Though F.O.P. is rare, the potential benefits of the gene discovery are HUGE! Potentially, with this ‘Skeletal Key’, researchers will discover effective ways to curtail bone growth where it’s detrimental, and stimulate bone growth where it’s required. Inhibiting bone growth would benefit F.O.P. patients, as well as patients who commonly suffer from extraneous bone growth, due to osteoarthritis, spinal cord injuries, sports' injuries, joint replacement surgeries, and wounds sustained from explosives (The Walter Reed Army Medical Center is very interested in the research currently underway, due to the number of soldiers who've survived I.E.D. blasts and are experiencing extra bone growth in their wounds). On the other hand, stimulating bone growth would greatly benefit those healing from fractures, and those with degenerative bone conditions, such as osteoporosis. Lastly, directing bone growth may one day help victims of traumatic accidents re-grow portions of missing or irreparably damaged bones.

The discovery of the skeletal gene was monumental for the F.O.P. community, providing a stunning ray of hope for a possible treatment, and perhaps, one day, a cure. However, there exists, at best, another 5 to 10 years of intense research, development and testing, before a treatment for F.O.P. may be available. The researchers are currently exploring three avenues of potential treatment: (1) an antibody, to help the body’s immune system respond appropriately to bumps & cuts; (2) a statin drug, to inhibit protein receptors from receiving the mutant gene's demands to make more bone, and (3) RNAi technology, to 'interfere' with the mutant gene's ability to transmit its errant message in the first place. Dr. Kaplan and his team of researchers are fully committed themselves to finding a treatment, and one day, a cure for F.O.P., but none of it will be possible without increased funding and collaborating partners. I should also note that Dr. Kaplan does not charge F.O.P. patients a single dime!

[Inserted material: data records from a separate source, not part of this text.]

-- ==== Sys2Proof/Machine/Csr.lean ====
section
/-! DEFINITION. The register blocks of a channel and of the port die, register by register (Tables 01-6 to 01-11 and the register tables
of each chapter): what a read shows, what it clears (RC), and what a write does (R8, R9, R28). -/

namespace Sys2Proof.Machine

/-! ### Registers -/

/-- A register: its value, what a read clears, and its write, by a writer. Fields that a table leaves reserved read zero and ignore
writes. -/
structure Reg where
  read : State → ChanId → Nat
  clear : Channel → Channel := id
  write : State → ChanId → Writer → U64 → State := fun s _ _ _ => s

/-- A field's value at its lowest bit. -/
def at_ (v lo : Nat) : Nat := v * 2 ^ lo
/-- Read of a channel's own value. -/
def ro (f : Channel → Nat) : State → ChanId → Nat := fun s c => f (s.ch c)
/-- Write that rewrites the channel only. -/
def wr (f : Channel → U64 → Channel) : State → ChanId → Writer → U64 → State := fun s c _ v => s.onCh c fun ch => f ch v
/-- W1C: a written 1 clears the bit. -/
def w1c (old : Bool) (v : U64) (i : Nat) : Bool := old && !bit v i
def bv (w : Nat) (v : U64) (hi lo : Nat) : BitVec w := BitVec.ofNat w (bits v hi lo)

/-! ### CHN, BEAT, TSK -/

def ChState.code : ChState → Nat
  | .reset => 0
  | .boot => 1
  | .recovery => 2
  | .calibrate => 3
  | .joined => 4
  | .loaded => 5
  | .running => 6
  | .leaving => 7

def chnReg (o : Nat) : Option Reg :=
  if o = 0x000 then some { read := fun s c => (s.ch c).idWord c }
  else if o = 0x008 then some { read := ro fun _ => 0x00888004300200C0 }
  else if o = 0x010 then some { read := ro fun ch => at_ ch.chn.lastFault.toNat 16 + at_ (b2n ch.chn.supplyOk) 4 + ch.chn.state.code }
  else if o = 0x018 then some
    { read := ro fun ch => at_ ch.chn.good.toNat 32 + at_ ch.chn.bound.toNat 24 + at_ ch.chn.spare.toNat 16
        + at_ ch.chn.fenced.toNat 8 + ch.chn.owl.toNat }
  else none

def beatReg (o : Nat) : Option Reg :=
  if o = 0x000 then some
    { read := ro fun ch => at_ ch.beat.ovrLimit.toNat 24 + at_ ch.beat.urgentPct.toNat 16 + at_ (b2n ch.beat.beatrefEn) 1
      write := wr fun ch v => { ch with beat := { ch.beat with
        ovrLimit := bv 8 v 31 24, urgentPct := bv 8 v 23 16, beatrefEn := bit v 1, resume := ch.beat.resume || bit v 0 } } }
  else if o = 0x008 then some
    { read := ro fun ch => at_ ch.beat.leadinPct.toNat 48 + at_ ch.beat.periodUs.toNat 32 + ch.periodClk }
  else if o = 0x010 then some { read := ro fun ch => ch.beat.number.toNat }
  else if o = 0x018 then some { read := ro fun ch => ch.beat.time.toNat }
  else if o = 0x020 then some
    { read := ro fun ch => at_ ch.beat.errNs.toNat 16 + at_ (b2n ch.beat.lost) 1 + b2n ch.beat.beatrefSeen }
  else if o = 0x028 then some
    { read := ro fun ch => at_ ch.beat.creditStall.toNat 48 + at_ ch.beat.defer.toNat 32 + at_ ch.beat.overrun.toNat 16 + b2n ch.beat.paused
      clear := fun ch => { ch with beat := { ch.beat with creditStall := 0, defer := 0, overrun := 0 } } }
  else none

Please, if you feel led to learn more about F.O.P. and want to help kids like our child, you can do the following:

1. Read some recent articles:
   • Newsweek’s "15 People who make America Great," highlighting Dr. Kaplan's commitment to F.O.P. patients. He truly is remarkable...
   • ABC News Primetime's: "When Body Turns to Bone"
   • NIH (National Institute of Health) Spotlight on Research:
2. Donate to, or join IFOPA
3. Pray, Pray, Pray, Pray
   • That our child's F.O.P. would progress very slowly, and that she would continue to enjoy her childhood years, and beyond.
   • That God shows us how we're to help our child, and others like her.
   • That pharmaceutical firms would partner with F.O.P researchers to develop a treatment, and ultimately, a cure.
   • That one day, F.O.P. patients can have their extra bone surgically removed, without fear of it aggressively growing back.